After four-plus weeks without a cloud in the sky, we have arrived in Adelaide to intermittent showers and temperatures in the low teens (below 50°F). I really don’t want to complain since we have had such great weather for so long and also because all of the southern part of Australia (and other parts as well) is in a multi-year drought. The drought is so serious, several of our fellow travelers on the 4WD tour told us, that they use bottled water for drinking and cooking because there is so much salinity in the water. It goes without saying that there is NO watering of plants or lawns unless you use gray water. I would guess that, much like in California in the 70s, if you have a green lawn or beautiful flowers your neighbors will be turning you into the water conservation board!

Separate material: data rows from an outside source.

-- ==== Sys2Proof/Machine/Sessions.lean ====
section
/-!
DEFINITION. Sessions (R35–R47): paths, opens, the transactions of a session in their order, segments, session fabric accesses, and what
ends a session.
-/

namespace Sys2Proof.Machine

/-! ### Paths (R43, R44) -/

/-- Sessions a path holds at most. -/
def pathLimit : Path → Nat
  | .ring => 16
  | .can => 8
  | .udp => 8
  | .mailbox => 4
  | .uart => 2

/-- Session service is available on a path in this mode. -/
def State.pathUp (s : State) (p : Path) : Bool :=
  match p with
  | .mailbox | .uart => s.modes.mode.code ≥ 2
  | _ => s.modes.mode.code ≥ 3

/-- The hub takes a request from the mailbox's buffer (R385). -/
def State.mbServe (s : State) (p : Path) : State :=
  if p = .mailbox then { s with bridge := { s.bridge with mbBusy := false, mbTaken := s.bridge.mbTaken.drop 1 } } else s

/-- The request is malformed, for command `cmd` (R36). -/
def txnBad (t : Txn) (cmd : Nat) : Bool := t.size < 16 || t.cmd ≠ cmd || t.flags > 1

/-- A malformed request is answered when its session number and tag are readable, and counted otherwise (R36). -/
def State.malformed (s : State) (t : Txn) : State :=
  if t.size ≥ 4 then s.respond t (.abort Abort.malformedTransaction) else s.bump 0x1209 2

/-- A request's bytes (R35): its header, or as much of it as came, and its data. -/
def reqBytes (t : Txn) (data : List Byte) : List Byte :=
  (beBytes 1 t.cmd ++ beBytes 1 t.sess ++ beBytes 2 t.tag ++ beBytes 2 t.index ++ beBytes 1 t.sub ++ beBytes 1 t.flags
    ++ beBytes 4 data.length ++ beBytes 4 t.off).take t.size ++ data

/-- The CRC-16 that came with a request on the UART fails (R44). -/
def uartBad (t : Txn) (data : List Byte) : Bool :=
  t.path = .uart && (match t.fcs with | some c => c ≠ crc16 (reqBytes t data) | none => false)

/-- A request arrives on its path: a UART frame whose CRC fails is dropped and counted (R44); where no session service is available a
request is dropped and counted. -/
def State.request (s : State) (t : Txn) (cmd : Nat) (data : List Byte) (run : State → State) : State :=
  let s := s.mbServe t.path
  if uartBad t data then s.bump 0x1209 1
  else if !s.pathUp t.path then s.bump 0x1209 2
  else if txnBad t cmd then s.malformed t
  else run s

/-! ### Open (R32, R37, R44, R45, R415) -/

/-- A session number is taken: open, or waiting for its open-confirm. -/
def Session.taken (x : Session) : Bool := x.isOpen || x.challenge.isSome

/-- Sessions taken on a path. -/
def State.pathCount (s : State) (p : Path) : Nat :=
  ((List.range 32).filter (fun n => (s.session n).taken && decide ((s.session n).path = p))).length

/-- The free session number an open takes: the lowest. -/
def State.freeSession (s : State) : Option Nat := (List.range 32).find? (fun n => !(s.session n).taken)

/-- The opens and failures of a path. -/
def State.pathAuth (s : State) (p : Path) : PathAuth := tget {} s.dict.paths (pathCode p)

/-- Replace them. -/
def State.setPathAuth (s : State) (p : Path) (v : PathAuth) : State :=
  { s with dict := { s.dict with paths := tset {} s.dict.paths (pathCode p) v } }

/-- The path needs physical access to the card (R415). -/
def nearPath (p : Path) : Bool := p = .mailbox || p = .uart
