-- ==== Sys2Proof/Machine/Dispatch.lean ====
section
/-!
DEFINITION. What each command does: one arm per constructor, one direct call of its meaning.
-/

namespace Sys2Proof.Machine
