/-- Time from outside and time outputs (R250, R251, R258, R260, R265, R269–R272, R275): TOD_SET steps a free hub, PPS and IRIG-B give
samples or are lost, a leap second changes UTC_OFFSET, station PTP messages are judged, PPS_OUT and the strobes follow their schedules,
targets freeze, markers enter every queue and TM_WT_SEC_LO latches its fields. Where it rests on the model's own readings: log entries 50,
51, 52, 107 and 109. -/
def Obligations.TimeSourcesAndOutputs : Prop :=
  ∀ s : State,
    (∀ (n : Fin 32) (sec : BitVec 48) (ns frac : W32), s.mayWrite n 4 0x3010 0 → ns.toNat < 1000000000 → s.time.status = .free →
      s.o 0x3020 1 = 0 → exec (.todSet n sec ns frac) s = .next (s.act n (.ok (s.stepTo (wtOf sec.toNat ns.toNat frac.toNat))))) ∧
    (∀ (n : Fin 32) (sec : BitVec 48), s.mayWrite n 6 0x3011 0 → s.o 0x3020 1 = 2 →
      exec (.ppsTod n sec) s = .next (s.act n (.ok { s with time := { s.time with tod := some (sec.toNat, s.clock) } }))) ∧
    (∀ ago w : Nat, s.o 0x3020 1 = 2 → s.o 0x3050 1 = 0 → s.time.status = .locked → s.time.pps = some w →
      let cap : Int := nsU * (((s.time.wt - ago) / nsU : Nat) - s.oi 0x3050 2)
      (100000 * nsU < (cap - w - (1000000000 * nsU : Nat)).natAbs → exec (.ppsInEdge true ago) s = .next (s.bump 0x3070 6)) ∧
      (∀ l, (cap - w - (1000000000 * nsU : Nat)).natAbs ≤ 100000 * nsU → s.time.tod = none → s.time.ppsLabel = some l →
        s.time.root = s.node → exec (.ppsInEdge true ago) s = .next (State.sample { s with time := { s.time with
          pps := some cap.toNat, ppsCap := cap.toNat / nsU % 2 ^ 32, ppsLabel := some (l + 1), ppsOkAt := some s.clock } }
          (((nsU * (1000000000 * (l + 1)) : Nat) : Int) - cap.toNat) 6 true))) ∧
    (750000000 + s.time.ppsOkAt.getD s.modes.resetEndAt ≤ s.clock → s.o 0x3020 1 = 1 ∨ s.o 0x3020 1 = 2 →
      exec .ppsSourceLoss s = .next (State.sourceLost { s with time := { s.time with pps := none, ppsLabel := none } })) ∧
    (s.o 0x3052 1 ≠ 0xFFFF → exec .irigFrameDecode s = .next (
      let t := s.irigGather 1024
      match irigFrame t.time.irig with
      | some (f, l) => State.irigJudge { t with time := { t.time with irig := l } } f
      | none => t)) ∧
    (750000000 + s.time.irigAt.getD s.modes.resetEndAt ≤ s.clock → s.o 0x3020 1 = 1 ∨ s.o 0x3020 1 = 3 →
      exec .irigSourceLoss s = .next (State.sourceLost { s with time := { s.time with irigPrev := none } })) ∧
    (∀ at_, s.time.leapAt = some at_ → at_ ≤ s.time.wt / nsU / 1000000000 → ∃ t : State, exec .leapSecond s = .next t ∧
      t.time = { s.time with leap := 0, leapAt := none } ∧ t.o 0x3013 0 = 0 ∧
      t.o 0x3012 0 = ofSigned 16 (s.oi 0x3012 0 + (if s.time.leap % 2 = 1 then 1 else -1))) ∧
    (∀ (port : Fin 2) (m : PtpMsg) (ago : Nat), s.o 0x3040 1 ≠ 0 → bitOf (s.o 0x3040 5) port = true → m.domain = s.o 0x3040 3 →
      let x := s.ptp port
      let t := s.time.wt - ago
      let corr : Int := m.correction * 2 ^ 16
      let origin : Int := (wtOf m.sec m.ns 0 : Nat)
      (m.kind = .delayReq ∨ 1000000000 ≤ m.ns → exec (.stationPtpMessage port m ago) s = .next (s.bump 0x3070 8)) ∧
      (m.ns < 1000000000 →
        (m.kind = .pdelayReq → exec (.stationPtpMessage port m ago) s = .next (s.ptpSend port 3 m.seq [t])) ∧
        (∀ l at_, m.kind = .sync → x.state = 9 → x.foreign = some (l, m.sender, at_) →
          exec (.stationPtpMessage port m ago) s = .next (if m.twoStep then s.setPtp port { x with sync := some (m.seq, t, corr) }
            else s.ptpSample (origin + corr + x.delay - t))) ∧
        (∀ t1, m.kind = .pdelayResp → x.pdelay = some (m.seq, t1) → exec (.stationPtpMessage port m ago) s =
          .next (if m.twoStep then s.setPtp port { x with resp := some (t, origin.toNat, corr) }
            else s.setPtp port { x with pdelay := none, delay := divNear ((t : Int) - t1 - corr) 2 })))) ∧
    (∀ port : Fin 2, s.o 0x3040 1 ≠ 0 → bitOf (s.o 0x3040 5) port = true →
      let x := s.ptp port
      let q := (x.seq + 1) % 65536
      let old := match x.foreign with | some (_, _, a) => decide (ticksMs 3000 + a ≤ s.clock) | none => false
      let t := s.setPtp port { x with seq := q, foreign := if old then none else x.foreign, data := if old then none else x.data }
      let u := (t.ptpSend port 2 q []).ptpDecide
      exec (.ptpMessageInterval port) s = .next (if (u.ptp port).state = 6
        then (u.ptpTlvs.1.ptpSend port 0xB q (u.ptpTlvs.1.ptpOwn ++ u.ptpTlvs.2)).ptpSend port 0 q [] else u)) ∧
    (ticksUs (s.o 0x3051 2) + s.time.ppsRise ≤ s.clock →
      exec (.ppsOutEdge false) s = .next { s with time := { s.time with ppsOut := false } }) ∧
    (s.ppsDueNow = true → ∃ t : State, exec (.ppsOutEdge true) s = .next t ∧
      t.time = { s.time with ppsOut := s.ppsMay, ppsOdd := s.time.ppsOdd && !s.ppsMay, ppsFrozen := none, ppsDue := false,
                             ppsRise := s.clock, ppsIdx := s.ppsCount (s.nsCount + 100000) } ∧
      ((s.time.ppsOdd && s.ppsMay) = false → t.od = s.od)) ∧
    (∀ k : Fin 8, s.o 0x3060 (k + 1) ≠ 0 →
      (∀ e l, tget [] s.time.strobeFrozen k = e :: l → e ≤ s.time.ltb → exec (.sampleStrobe k) s = .next (State.strobeFire
        { s with time := { s.time with strobeFrozen := tset [] s.time.strobeFrozen k l } } k)) ∧
      (tget [] s.time.strobeFrozen k = [] → s.time.wt ≤ 50 * nsU + s.strobeNext k → s.gridNear (s.strobeNext k) ≤ s.time.ltb →
        exec (.sampleStrobe k) s = .next (State.strobeFire
          { s with time := { s.time with strobeFrom := tset 0 s.time.strobeFrom k (s.strobeNext k + 1) } } k))) ∧
    (∀ (c : PendingCommit) (w : Nat), s.dict.pendingCommit = some c → c.at_ = .wt w → c.frozen = none → s.nearFreeze (s.gridAt w) = true →
      exec (.wtTargetFreeze .commit) s =
        .next { s with dict := { s.dict with pendingCommit := some { c with frozen := some (s.gridAt w) } } }) ∧
    (let e := s.gridAt (nsU * (1000000000 * (max s.time.ppsIdx (s.ppsCount s.nsCount) + 1) + s.oi 0x3051 1)).toNat
     s.time.ppsFrozen = none → s.nearFreeze e = true →
       exec (.wtTargetFreeze .ppsOut) s = .next { s with time := { s.time with ppsFrozen := some e } }) ∧
    (∀ k : Fin 8, s.o 0x3060 (k + 1) ≠ 0 → s.time.wt ≤ s.strobeNext k → s.nearFreeze (s.gridNear (s.strobeNext k)) = true →
      exec (.wtTargetFreeze (.strobe k)) s = .next { s with time := { s.time with
        strobeFrozen := tset [] s.time.strobeFrozen k (tget [] s.time.strobeFrozen k ++ [s.gridNear (s.strobeNext k)]),
        strobeFrom := tset 0 s.time.strobeFrom k (s.strobeNext k + 1) } }) ∧
    (s.nsCount / 2 ^ 31 ≠ s.time.markAt → exec .wrapMarker s = .next (State.markQueues
      { s with time := { s.time with markAt := s.nsCount / 2 ^ 31 } } false (2 ^ 31 * (s.nsCount / 2 ^ 31)))) ∧
    (∀ c : Ctx, s.reaches c = true → exec (.tmWtSecLoRead c) s = .next (State.reply (s.setCtx c { s.ctx c with
      wtSecHi := s.time.wt / nsU / 1000000000 % 2 ^ 48 / 2 ^ 32, wtNs := s.time.wt / nsU % 1000000000, wtFrac := s.time.wt % nsU }) c 4
      (s.time.wt / nsU / 1000000000 % 2 ^ 48 % 2 ^ 32)))

/-- Phase trackers and the calendar (R277, R280, R284–R288, R290, R291, R295, R297): an input without a stamp is ignored and counted, a
locked tracker without input is lost, crossings are reported, PH_TRK_PA latches its cycle; fields are written, entries armed, cancelled,
frozen and fired. Where it rests on the model's own readings: log entries 54 and 56. -/
def Obligations.TrackersAndCalendar : Prop :=
  ∀ s : State,
    (∀ (k : Fin 4) (i : TrkInput) (m : Nat) (rest : List Item), s.o (0x3400 + k) 1 ≠ 0 →
      tapNext (s.o (0x3400 + k) 1) (s.trk k).seen = some (none, m, rest) → exec (.trackerInput k i) s =
      .next ((s.setTrk k { s.trk k with seen := rest }).bump (0x3420 + k) 9)) ∧
    (∀ (k : Fin 4) (i : TrkInput) (st m : Nat) (rest : List Item), s.o (0x3400 + k) 1 = 2 →
      tapNext 2 (s.trk k).seen = some (some st, m, rest) → (s.trk k).lastIn = none → (s.trk k).st = 1 →
      s.trkGood k i = false → ∃ t : State, exec (.trackerInput k i) s = .next t ∧ (t.trk k).st = 1 ∧ (t.trk k).amp = i.amp.toNat ∧
        (t.trk k).seen = rest ∧ (t.trk k).goodSince = none ∧ (t.trk k).lastIn = some (s.inputAt k st) ∧ t = { s with phase := t.phase }) ∧
    (∀ k : Fin 4, s.trkPatience k ≤ s.ltbNs - (s.trk k).lastAt →
      exec (.trackerInputTimeout k) s = .next ((s.setTrk k { s.trk k with goodSince := none, goodN := 0 }).trkLose k 1)) ∧
    (∀ (k : Fin 4) (c : Nat),
      let x := s.trk k
      let m := (s.phaseNow k + s.angleOff k) / turn
      let t := s.setTrk k { x with crossed := m }
      s.trkState k = 2 → x.crossed < m → t.telemetryChan (0x20 + k) = some c →
      exec (.trackerCrossingTelemetry k) s = .next (t.telemetryPut c (withEop (stampItems
        (s.stOfEdge (edgeSearch x 0 (m * turn - s.angleOff k) 49 (x.tn.toNat / 4))) ++
        [dataItem (m % 2 ^ 24).toNat, dataItem ((x.f : Int) + x.r * (s.ltbNs - x.tn) * 32 / 1000000000).toNat,
          dataItem (ofSigned 24 x.r)])))) ∧
    (∀ (c : Ctx) (k : Fin 4), s.reaches c = true → exec (.phTrkPaRead c k) s =
      .next (State.reply (s.setCtx c { s.ctx c with trkCy := tset 0 (s.ctx c).trkCy k (s.cy24 k) }) c 4 (s.pa24 k))) ∧
    (∀ (n : Fin 32) (st32 : Bool), exec (.convTargetRead n st32) s = .next (s.answerRead n (match s.convTarget n with
      | .ok e => .ok (if st32 then beBytes 4 (s.stOfEdge e) else wtBytes (s.wtOfEdge e))
      | .error c => .abort c))) ∧
    (∀ (c : Ctx) (field : Fin 8) (v : W32), s.reaches c = true → (∀ n, c = .session n → s.mayWrite n 6 0x3601 (field + 1)) →
      ((∀ n, c ≠ .session n) → v.toNat < 2 ^ (calFieldPlace field).1) →
      let i := s.calSelected c
      (s.calService i = false → calLive (s.cal i) = false → calBadValue field v.toNat = false →
        exec (.calFieldWrite c field v) s = .next (s.calReply c (.ok (s.setCal i (calPut (s.cal i) field v.toNat))))) ∧
      (s.calService i = false → calLive (s.cal i) = true → calBadValue field v.toNat = false →
        exec (.calFieldWrite c field v) s = .next (s.calReply c (.error Abort.busyRetry)))) ∧
    (∀ c : Ctx, s.reaches c = true → (∀ n, c = .session n → s.mayWrite n 6 0x3602 0) →
      let i := s.calSelected c
      let x := s.cal i
      let p := s.phiTarget x.trk x.cycle x.angle
      (s.calService i = false → s.calRefused i x p false = none →
        exec (.calArm c) s = .next ((s.calSetArmed i x p).calReply c (.ok ((s.calSetArmed i x p).calMirror i true)))) ∧
      (∀ e, s.calService i = false → s.calRefused i x p false = some e →
        exec (.calArm c) s = .next ((s.bump 0x3501 5).calReply c (.error e))) ∧
      (s.calService i = false → calLive x = true → s.time.ltb < x.fire →
        exec (.calCancel c) s = .next (s.calReply c (.ok ((s.calEnd 5 5 i).calMirror i false)))) ∧
      (s.calService i = false → x.fire ≤ s.time.ltb → exec (.calCancel c) s = .next (s.calReply c (.error Abort.busyRetry)))) ∧
    (∀ i : Fin 1024,
      let x := s.cal i
      (x.st = 1 → x.fire ≤ s.time.ltb + s.horizon → s.trkState x.trk = 2 →
        exec (.calFreeze i) s = .next (s.setCal i { x with st := 2 })) ∧
      (x.st = 1 → x.fire ≤ s.time.ltb + s.horizon → s.trkState x.trk ≠ 2 → exec (.calFreeze i) s = .next (s.calEnd 4 1 i)) ∧
      (x.st = 2 → x.fire ≤ s.time.ltb → x.action = 1 → exec (.calFire i) s = .next (s.calRelease i x)) ∧
      (x.st = 2 → x.fire ≤ s.time.ltb → x.action = 3 → x.repeat_ = 0 → exec (.calFire i) s =
        .next (((s.emit (.event .calendar x.fireSt [i, x.tag, x.operand])).setCal i { x with st := 3 }).bump 0x3501 2)) ∧
      (x.st = 2 → x.fire ≤ s.time.ltb + 4 → x.action = 2 → x.repeat_ = 0 → exec (.calFire i) s =
        .next (((s.lockStart (x.operand % 64)).setCal i { x with st := 3 }).bump 0x3501 2)))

The first panic when we arrived in Adelaide—well, it was really the only panic—was that I had left my wallet on the airplane! It’s a little thing that I carry around my neck and it was in the way so I put it on the seat next to me. Bad decision! I of course forgot to pick it up since it was the exact same color as the seats. Good news is that it really wasn’t a problem to get it; just going back through security and finding that they had already turned it in to the lost baggage people.